Literature DB >> 17328588

K-leap method for accelerating stochastic simulation of coupled chemical reactions.

Xiaodong Cai1, Zhouyi Xu.   

Abstract

Leap methods are very promising for accelerating stochastic simulation of a well stirred chemically reacting system, while providing acceptable simulation accuracy. In Gillespie's tau-leap method [D. Gillespie, J. Phys. Chem. 115, 1716 (2001)], the number of firings of each reaction channel during a leap is a Poisson random variable, whose sample values are unbounded. This may cause large changes in the populations of certain molecular species during a leap, thereby violating the leap condition. In this paper, we develop an alternative leap method called the K-leap method, in which we constrain the total number of reactions occurring during a leap to be a number K calculated from the leap condition.

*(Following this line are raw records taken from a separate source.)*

/-- To clear the `k` lowest bits is to round down to a multiple of `2 ^ k`. -/
theorem toNat_clearLow (v : Word) (k : Nat) :
    (v &&& ~~~(BitVec.ofNat 32 (2 ^ k - 1))).toNat = v.toNat - v.toNat % 2 ^ k := by
  have hshift : v &&& ~~~(BitVec.ofNat 32 (2 ^ k - 1)) = (v >>> k) <<< k := by
    apply BitVec.eq_of_getLsbD_eq
    intro j hj
    have hlow := bit_ofNat_two_pow_sub_one k j
    unfold bit at hlow
    rw [BitVec.getLsbD_and, BitVec.getLsbD_not, hlow, BitVec.getLsbD_shiftLeft, BitVec.getLsbD_ushiftRight]
    by_cases hk : j < k
    · simp [hk]
    · simp [hj, hk, Nat.add_sub_cancel' (Nat.le_of_not_lt hk)]
  have hle := Nat.div_mul_le_self v.toNat (2 ^ k)
  have hdiv := Nat.div_add_mod' v.toNat (2 ^ k)
  have hlt := v.isLt
  rw [hshift, BitVec.toNat_shiftLeft, BitVec.toNat_ushiftRight, Nat.shiftLeft_eq, Nat.shiftRight_eq_div_pow,
    Nat.mod_eq_of_lt (by omega)]
  omega

end Sys2Proof.Machine
end

section
/-! PROOF of `WindowTestIsExact` (O28). A run's test finds an access in the window only where there is one, which
`runMeetsWindow_of_runFree` says; here the converse: from an access in the window the span test, in the same window
part and turn of the address space, finds that access or one before it. -/
namespace Sys2Proof.Machine
open Sys2Proof

/-- The DMA's units are powers of two. -/
theorem two_pow_of_unit {z : Nat} (h : z ∈ [1, 2, 4, 8, 32]) : ∃ k, z = 2 ^ k := by
  simp only [List.mem_cons, List.not_mem_nil, or_false] at h
  rcases h with rfl | rfl | rfl | rfl | rfl
  exacts [⟨0, rfl⟩, ⟨1, rfl⟩, ⟨2, rfl⟩, ⟨3, rfl⟩, ⟨5, rfl⟩]

theorem dmaAlign_toNat (mask a : Word) {z : Nat} (h : z ∈ [1, 2, 4, 8, 32]) :
    (dmaAlign mask a z).toNat = (a &&& mask).toNat - (a &&& mask).toNat % z := by
  obtain ⟨k, rfl⟩ := two_pow_of_unit h
  exact toNat_clearLow _ k

theorem inWindow_iff {cfg : Config} {a : Word} :
    inWindow cfg a = true ↔ ∃ w ∈ cfg.map.window, w.1.toNat ≤ a.toNat ∧ a.toNat ≤ w.2.toNat := by
  simp only [inWindow, List.any_eq_true, Bool.and_eq_true, decide_eq_true_eq]

/-- A run of which an access lies in the window meets the window, for runs that end within two turns of the address
space. -/
theorem spanMeetsWindow_of_inWindow {cfg : Config} {lo z cnt k : Nat} (hz : 1 ≤ z) (hk : k < cnt)
    (hend : lo + k * z < 0x200000000) (h : inWindow cfg (BitVec.ofNat 32 (lo + k * z)) = true) :
    spanMeetsWindow cfg lo z cnt = true := by
  obtain ⟨w, hw, hfirst, hlast⟩ := inWindow_iff.1 h
  rw [BitVec.toNat_ofNat] at hfirst hlast
  obtain ⟨turn, hturn, haddr⟩ : ∃ turn ∈ [0, 0x100000000], lo + k * z = (lo + k * z) % 2 ^ 32 + turn := by
    by_cases hwrap : lo + k * z < 2 ^ 32
    · exact ⟨0, by simp, by omega⟩
    · exact ⟨0x100000000, by simp, by omega⟩
  have hle : (w.1.toNat + turn - lo + (z - 1)) / z ≤ k := by
    rw [Nat.div_le_iff_le_mul_add_pred hz, Nat.mul_comm z k]
    omega
  have hmul := Nat.mul_le_mul_right z hle
  simp only [spanMeetsWindow, List.any_eq_true, Bool.and_eq_true, decide_eq_true_eq]
  exact ⟨w, hw, turn, hturn, by omega, by omega⟩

As the number of firings of each reaction channel during a leap is upper bounded by a properly chosen number, our K-leap method can better satisfy the leap condition, thereby improving simulation accuracy. Since the exact stochastic simulation algorithm (SSA) is a special case of our K-leap method when K=1, our K-leap method can naturally change from the exact SSA to an approximate leap method during simulation, whenever the leap condition allows to do so.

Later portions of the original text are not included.